Today's 3 Worst Stocks


There will always be a few bad apples in every batch, a few bears mingling with the bulls on Wall Street. So, even as the S&P 500 Index rallied to a five-year high on higher housing starts and an improving employment outlook, a few companies found a way to blow it. These three S&P 500 components were unfazed by today's 8.3 point, 0.56% gains..

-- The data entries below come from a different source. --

-- ==== Sys2Proof/Tests/Slice0.lean ====
section
/-! SUPPORT. The model's own tests: expected values are the vectors of 95_test_vectors.md (T1 to T8, S4, P1 to P6), none
from a run of the model; and for each statement with hypotheses a witness that meets them. -/

namespace Sys2Proof.Tests

open Sys2Proof Sys2Proof.Machine

/-! ### WellFormed: an ill-formed term for each check -/

theorem test_wf_refuses_reserved06 : Instr.wellFormed (.nopReserved06 0x05) = false ∧
    Instr.wellFormed (.nopReserved06 0x08) = false := by decide
theorem test_wf_refuses_reserved08 : Instr.wellFormed (.nopReserved08 0x07) = false ∧
    Instr.wellFormed (.nopReserved08 0x10) = false := by decide
theorem test_wf_refuses_reserved10 : Instr.wellFormed (.nopReserved10 0x0F) = false ∧
    Instr.wellFormed (.nopReserved10 0x20) = false := by decide
theorem test_wf_refuses_reserved20 : Instr.wellFormed (.nopReserved20 0x1F) = false ∧
    Instr.wellFormed (.nopReserved20 0x40) = false := by decide
theorem test_wf_refuses_reserved40 : Instr.wellFormed (.nopReserved40 0x3F) = false ∧
    Instr.wellFormed (.nopReserved40 0x80) = false := by decide
theorem test_wf_refuses_reserved80 : Instr.wellFormed (.nopReserved80 0x7F) = false := by decide

/-! ### Decode: one word for each constructor, written out from 30_encoding.md R54 (T1.1 to T1.15) -/

theorem test_decode_nop : decode 0x0000000000000000000000000000000000 = .nop := by decide
theorem test_decode_noteOn :
    decode 0x01407B8000000000003FE0000000000000 = .noteOn 0x407B800000000000 0x3FE0000000000000 := by decide
theorem test_decode_noteOff : decode 0x02407B8000000000000000000000000000 = .noteOff 0x407B800000000000 := by decide
theorem test_decode_piano : decode 0x0300000000000000000000000000000000 = .setInstrumentPiano := by decide
theorem test_decode_violin : decode 0x03FFFFFFFFFFFFFFFFFFFFFFFFFFFFFFFD = .setInstrumentViolin := by decide
theorem test_decode_trumpet : decode 0x0300000000000000000000000000000002 = .setInstrumentTrumpet := by decide
theorem test_decode_malformed : decode 0x0300000000000000000000000000000007 = .nopMalformedSetInstrument := by decide
theorem test_decode_render : decode 0x04DEADBEEFDEADBEEF0123456789ABCDEF = .render := by decide
theorem test_decode_reserved05 : decode 0x0500000000000000000000000000000000 = .nopReserved05 := by decide
theorem test_decode_reserved06 : decode 0x0700000000000000000000000000000000 = .nopReserved06 0x07 := by decide
theorem test_decode_reserved08 : decode 0x0800000000000000000000000000000000 = .nopReserved08 0x08 := by decide
theorem test_decode_reserved10 : decode 0x1F00000000000000000000000000000000 = .nopReserved10 0x1F := by decide
theorem test_decode_reserved20 : decode 0x2000000000000000000000000000000000 = .nopReserved20 0x20 := by decide
theorem test_decode_reserved40 : decode 0x7F00000000000000000000000000000000 = .nopReserved40 0x7F := by decide
theorem test_decode_reserved80 : decode 0x80407B8000000000003FE0000000000000 = .nopReserved80 0x80 ∧
    decode 0xFF00000000000000000000000000000000 = .nopReserved80 0xFF := by decide

/-- Bits that are no 136-bit word are rejected by name (30_encoding.md R52). -/
theorem test_decode_rejects_other_lengths : decodeBits 128 0 = .error (.notACommandWord 128) ∧
    decodeBits 144 0 = .error (.notACommandWord 144) ∧ decodeTableWord 144 0 = none := by
  exact ⟨rfl, rfl, rfl⟩

theorem test_decodeTableWord : decodeTableWord 136 0x01407B8000000000003FE0000000000000
    = some (.noteOn 0x407B800000000000 0x3FE0000000000000) := by decide

/-! ### One step of each command -/

/-- The state a step reaches, or the state itself. -/
def after (s : State) (w : Nat) : State :=
  match step (s.withFetchWord 136 w) with
  | .next t => t
  | .fault _ => s
  | .refused _ => s

/-- An active Piano voice. -/
def sounding (f a phase inc : F64) : Voice :=
  { active := true, frequency := f, amplitude := a, phase := phase, increment := inc, instrument := .piano }

/-- A 440 Hz voice as NOTE_ON leaves it, amplitude 0.5 (T2.1). -/
def voice440 : Voice := sounding 0x407B800000000000 0x3FE0000000000000 0 0x3F846EFDCB4A6B82

/-- Slots 0 and 1 at 440 Hz (T3.3). -/
def two440 : State := (State.reset.setVoice 0 voice440).setVoice 1 voice440

/-- Every slot active at 440 Hz. -/
def full : State := slots.foldl (fun s i => s.setVoice i voice440) State.reset

/-- T2.1. -/
theorem test_noteOn_writes_slot_zero :
    (after State.reset 0x01407B8000000000003FE0000000000000).voice 0 = voice440 := by decide +kernel
/-- T2.3: the lowest free slot, not the next after the highest used. -/
theorem test_noteOn_takes_the_lowest_free_slot :
    ((after (two440.setVoice 3 voice440) 0x01407B8000000000003FE0000000000000).voice 2).active = true ∧
    ((after (two440.setVoice 3 voice440) 0x01407B8000000000003FE0000000000000).voice 4).active = false := by
  decide +kernel
/-- T3.3: only the lower slot; T3.6: the zeros are equal. -/
theorem test_noteOff_releases_the_lower_slot :
    ((after two440 0x02407B8000000000000000000000000000).voice 0).active = false ∧
    ((after two440 0x02407B8000000000000000000000000000).voice 1).active = true := by decide +kernel
theorem test_noteOff_zeros_are_equal :
    ((after (State.reset.setVoice 0 (sounding 0 0 0 0)) 0x0280000000000000000000000000000000).voice 0).active
      = false := by decide +kernel
/-- T4.1 and T4.2. -/
theorem test_setInstrument_trumpet : (after two440 0x0300000000000000000000000000000002).di = .trumpet ∧
    ((after two440 0x0300000000000000000000000000000002).voice 0).instrument = .piano := by decide
theorem test_setInstrument_violin_and_piano : (after State.reset 0x0300000000000000000000000000000001).di = .violin ∧
    (after (after State.reset 0x0300000000000000000000000000000001) 0x0300000000000000000000000000000000).di = .piano := by
  decide
/-- T4.3 and T4.5. -/
theorem test_nop_rows_change_nothing : after two440 0x0000000000000000000000000000000000 = two440 ∧
    after two440 0x0300000000000000000000000000000003 = two440 ∧
    after two440 0x0500000000000000000000000000000000 = two440 ∧
    after two440 0xFF00000000000000000000000000000000 = two440 := by decide +kernel
/-- T5.1. -/
theorem test_render_of_silence : (after State.reset 0x0400000000000000000000000000000000).out = [⟨0, 0⟩] := by decide
/-- T5.4: the term is -0.0 and the frame +0.0 (any admissible sine; the reference one, which evaluates). -/
theorem test_render_first_frame :
    (renderFrame referenceSine (State.reset.setVoice 0 (sounding 0x407B800000000000 0xBFF0000000000000 0
      0x3F846EFDCB4A6B82))).out = [⟨0, 0⟩] := by decide +kernel
/-- The phase advances once. -/
theorem test_render_advances_the_phase :
    ((after (State.reset.setVoice 0 voice440) 0x0400000000000000000000000000000000).voice 0).phase
      = 0x3F846EFDCB4A6B82 := by decide +kernel
theorem test_step_is_idle_without_a_word : step State.reset = .next State.reset := rfl

/-! ### The wrap step (T5.2), the waveform (S4, T6.2, R109) and the primitives (T7) -/

theorem test_wrap_exactly_one : nextPhase 0x3FE8000000000000 0x3FD0000000000000 = 0 := by decide
theorem test_wrap_tie_rounds_up_to_one : nextPhase 0x3FEFFFFFFFFFFFFF 0x3C90000000000000 = 0 := by decide
theorem test_wrap_largest_sum : nextPhase 0x3FEFFFFFFFFFFFFF 0x3FEFFFFFFFFFFFFF = 0x3FEFFFFFFFFFFFFE := by decide
theorem test_wrap_outside_the_premise : nextPhase 0x3FF0000000000000 0x4000000000000000 = 0x4000000000000000 ∧
    nextPhase 0xBFD0000000000000 0xBFD0000000000000 = 0xBFE0000000000000 := by decide

/-- The three sines of the reference that S4 lists. -/
def sineOfS4 (x : F64) : F64 :=
  if x = 0x3FF921FB54442D18 then 0x3FF0000000000000
  else if x = 0x400921FB54442D18 then 0x3CA1A62633145C07
  else if x = 0x4012D97C7F3321D2 then 0xBFF0000000000000
  else 0

theorem test_waveform_S4 : waveform sineOfS4 .piano 0x3FD0000000000000 = 0x3FE999999999999A := by decide +kernel

/-- Rows of 42_waveform.md R109 within its 2.3e-10, for an admissible sine that evaluates. -/
theorem test_waveform_R109 :
    let near := fun x y : F64 => decide (10 ^ 11 * (fpUnits x - fpUnits y).natAbs ≤ 23 * 2 ^ 1074)
    near (waveform referenceSine .piano 0x3FC0000000000000) 0x3FF2605F0A4C5714 = true ∧
    near (waveform referenceSine .violin 0x3FC0000000000000) 0x3FE6666666666666 = true ∧
    near (waveform referenceSine .trumpet 0x3FE8000000000000) 0xBFECCCCCCCCCCCCD = true ∧
    near (waveform referenceSine .piano 0x3F846EFDCB4A6B82) 0x3FC19B6D6D9660D4 = true := by decide +kernel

The most prominent of the three laggards was J.C. Penney , the struggling retailer that's seen a precipitous 45% drop in its share price in the last year. It may just be that J.C. Penney can't keep up with stiffer competition; the brick-and-mortar model certainly doesn't help, giving it higher overhead costs than online-oriented rivals. As the company swung to a loss in the 2012 fiscal year, and did away entirely with its dividend last May, who's to blame investors for selling off shares to the tune of 3.5% today?

The second notable decliner, international financial behemoth Citigroup , fell some 2.9%, after it announced disappointing results that came, in part, due to billions in legal fees from vague issues in the U.S. consumer banking business. Lamenting the weak profits and declaring that his company has to "stop destroying our shareholders' capital," relatively new CEO Michael Corbat didn't send an encouraging message.

Anxious investors also sold off specialty glass manufacturer Corning Thursday. The stock lost 1.8%, bringing shares to trade 13% lower than they did just a year ago. The company, which makes LCD monitors for notebook and desktop computers, and reports quarterly results Jan. 29, is experiencing some pre-earnings jitters as the PC market continues to slow.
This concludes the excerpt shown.